See comment and question below.
Tom Mohaupt wrote:
> Let's look at radon. Someone says that radon causes lung cancer and we have
> to mitigate it. Mitigation will save tens of thousands of lives. Great! How
> many of you have seen a plan for a scientifically valid follow-up of
> whether those tens of thousands of lives are actually saved? I don't think
> there is a plan. That's a problem.
Only too true. I have, for decades, asked everyone I could think of to come up with a
method of measuring the benefit(s) of radiation safety measures implemented at
facilities at which I worked. No one could. So we kept on spending money without any
way to tell if the money we spent was buying us any real increase in safety and
health. That doesn't seem too rational, especially for private companies that need to
tell their stockholders how well the bottom line is growing, when it isn't, or isn't
as fast as the stockholders would like it to. The US government is the worst offender
in this area. It spends billions with no way to measure the benefits (if any).
> Most of us in the radiation safety
> business check to see if our corrective actions are effective. Here's a
> multi-billion dollar program that has no check for effectiveness. If
> smoking goes up, lung cancers go up. If smoking goes down, lung cancers
> decline also. The effect of radon is either too small or inconsequential.
> But thousands of theoretical lives were saved.
And that's the problem. The LNTH only predicts theoretical lives, not real lives.

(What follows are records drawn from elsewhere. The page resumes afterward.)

/-- R240: an instruction that reads its memory operand once and writes it once, when the read completes. -/
theorem executeModify_mem {e : Entry} {m : Operand} {result : Byte → Status → Byte} {carry : Byte → Status → Status}
    {s s' : State} {a : Addr} {v : Byte} (ha : effAddr m s = some a) (hr : read8 a s = .ok (v, s')) :
    executeModify (some e) m result carry s =
      answer
        (match write8 a (result v s.cpu.p)
            ({ s' with
                cpu := (s.moved m.size (e.cycles + if pageCrossed m s then e.penalty else 0)).cpu }.setP
              (carry v s.cpu.p)) with
        | .error f => .error f
        | .ok t => .ok (t.setP (t.cpu.p.setZS (result v s.cpu.p)))) := by
  simp only [executeModify, execute, resolve_mem ha, retire_eq, loadPlace, storePlace, read8_moved, hr, withCpu]
  rfl

/-- R412: the read of a memory operand faults. -/
theorem executeModify_error {e : Entry} {m : Operand} {result : Byte → Status → Byte} {carry : Byte → Status → Status}
    {s : State} {a : Addr} {r : Fault} (ha : effAddr m s = some a) (hr : read8 a s = .error r) :
    executeModify (some e) m result carry s =
      .fault (r.mapKept fun k =>
        { k with cpu := (s.moved m.size (e.cycles + if pageCrossed m s then e.penalty else 0)).cpu }) := by
  simp only [executeModify, execute, resolve_mem ha, retire_eq, loadPlace, read8_moved, hr, withCpu, answer]

/-- An answer is never a refusal. -/
theorem answer_ne_refused (r : Except Fault State) (x : Refusal) : answer r ≠ .refused x := by
  unfold answer
  split <;> simp

/-- R157: Z and S of a byte. -/
theorem Status.setZS_eq (p : Status) (v : Byte) : p.setZS v = p.withZS v := rfl

/-- The two spellings of a moved state with its CPU replaced. -/
theorem moved_cpu (s : State) (size cost : Nat) :
    (s.moved size cost).cpu =
      { s.cpu with pc := s.cpu.pc + BitVec.ofNat 16 size, cycles := s.cpu.cycles + BitVec.ofNat 64 cost } := rfl

/-! ### The PPU's ports -/

/-- R84: the address of a port selects it, and the other way round. -/
theorem target_of_isPort {r : Nat} {a : Addr} (h : IsPort r a) : target a = .ppuPort (BitVec.ofNat 3 r) := by
  obtain ⟨h1, h2, h3⟩ := h
  have : ¬a.toNat ≤ 0x1FFF := by omega
  simp only [target, this, h2, if_false, if_true]
  congr 1
  apply BitVec.eq_of_toNat_eq
  simp only [BitVec.toNat_setWidth, BitVec.toNat_ofNat]
  omega

theorem isPort_of_target {r : BitVec 3} {a : Addr} (h : target a = .ppuPort r) : IsPort r.toNat a := by
  have := target_inv a
  rw [h] at this
  exact this

/-! ### The instructions, each by the shared operation it is -/

theorem exec_lda (m : Operand) (s : State) :
    exec (.lda m) s = executeRead (ldaEntry m) m (fun v s => (s.setA v).setP (s.cpu.p.setZS v)) s := rfl

theorem exec_ldx (m : Operand) (s : State) :
    exec (.ldx m) s = executeRead (ldxEntry m) m (fun v s => (s.setX v).setP (s.cpu.p.setZS v)) s := rfl

theorem exec_ldy (m : Operand) (s : State) :
    exec (.ldy m) s = executeRead (ldyEntry m) m (fun v s => (s.setY v).setP (s.cpu.p.setZS v)) s := rfl

theorem exec_sta (m : Operand) (s : State) :
    exec (.sta m) s = executeStore (staEntry m) m (fun s => s.cpu.a) s := rfl

theorem exec_stx (m : Operand) (s : State) :
    exec (.stx m) s = executeStore (stxEntry m) m (fun s => s.cpu.x) s := rfl

theorem exec_sty (m : Operand) (s : State) :
    exec (.sty m) s = executeStore (styEntry m) m (fun s => s.cpu.y) s := rfl

theorem exec_tax (s : State) :
    exec .tax s =
      executeImplied Instr.tax.entry 1 (fun s => .ok ((s.setX s.cpu.a).setP (s.cpu.p.setZS s.cpu.a))) s := rfl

That makes the problem doubly bad. We can't measure the real lives; we certainly
can't measure theoretical lives. How much more irrational can we, as scientists and
professionals, be? Truly we come from fear, not rational thought. In the case of
ionizing radiation, the fear is phobic.
> Let's look at the Oxford Study of Childhood Cancer. The case-control study
> found that about 15% of children who developed cancer under 15 y.o. were
> x-rayed in utero. About 10% to 11% of children who did not develop cancer
> were x-rayed in utero. The difference is 4% to 5%. The odds ratio is 1.40
> to 1.50. You won't see the difference value in any review paper. You'll
> only see the odds ratio, and that's because is sounds more impressive. Doll
> and Wakeford state that the excess absolute risk coeffient is about 6% per
> gray. Knox et al state that one cancer in ever 992 in utero x-rays produces
> one solid cancer and one leukemia. The problem is that the projected values
> from the case-control data base have not been tested. How do you test the
> theory? Prospective studies. Court-Brown did a prospective study on almost
> 40,000 prenatal x-rayed children. He found 9 leukemias and expected 10.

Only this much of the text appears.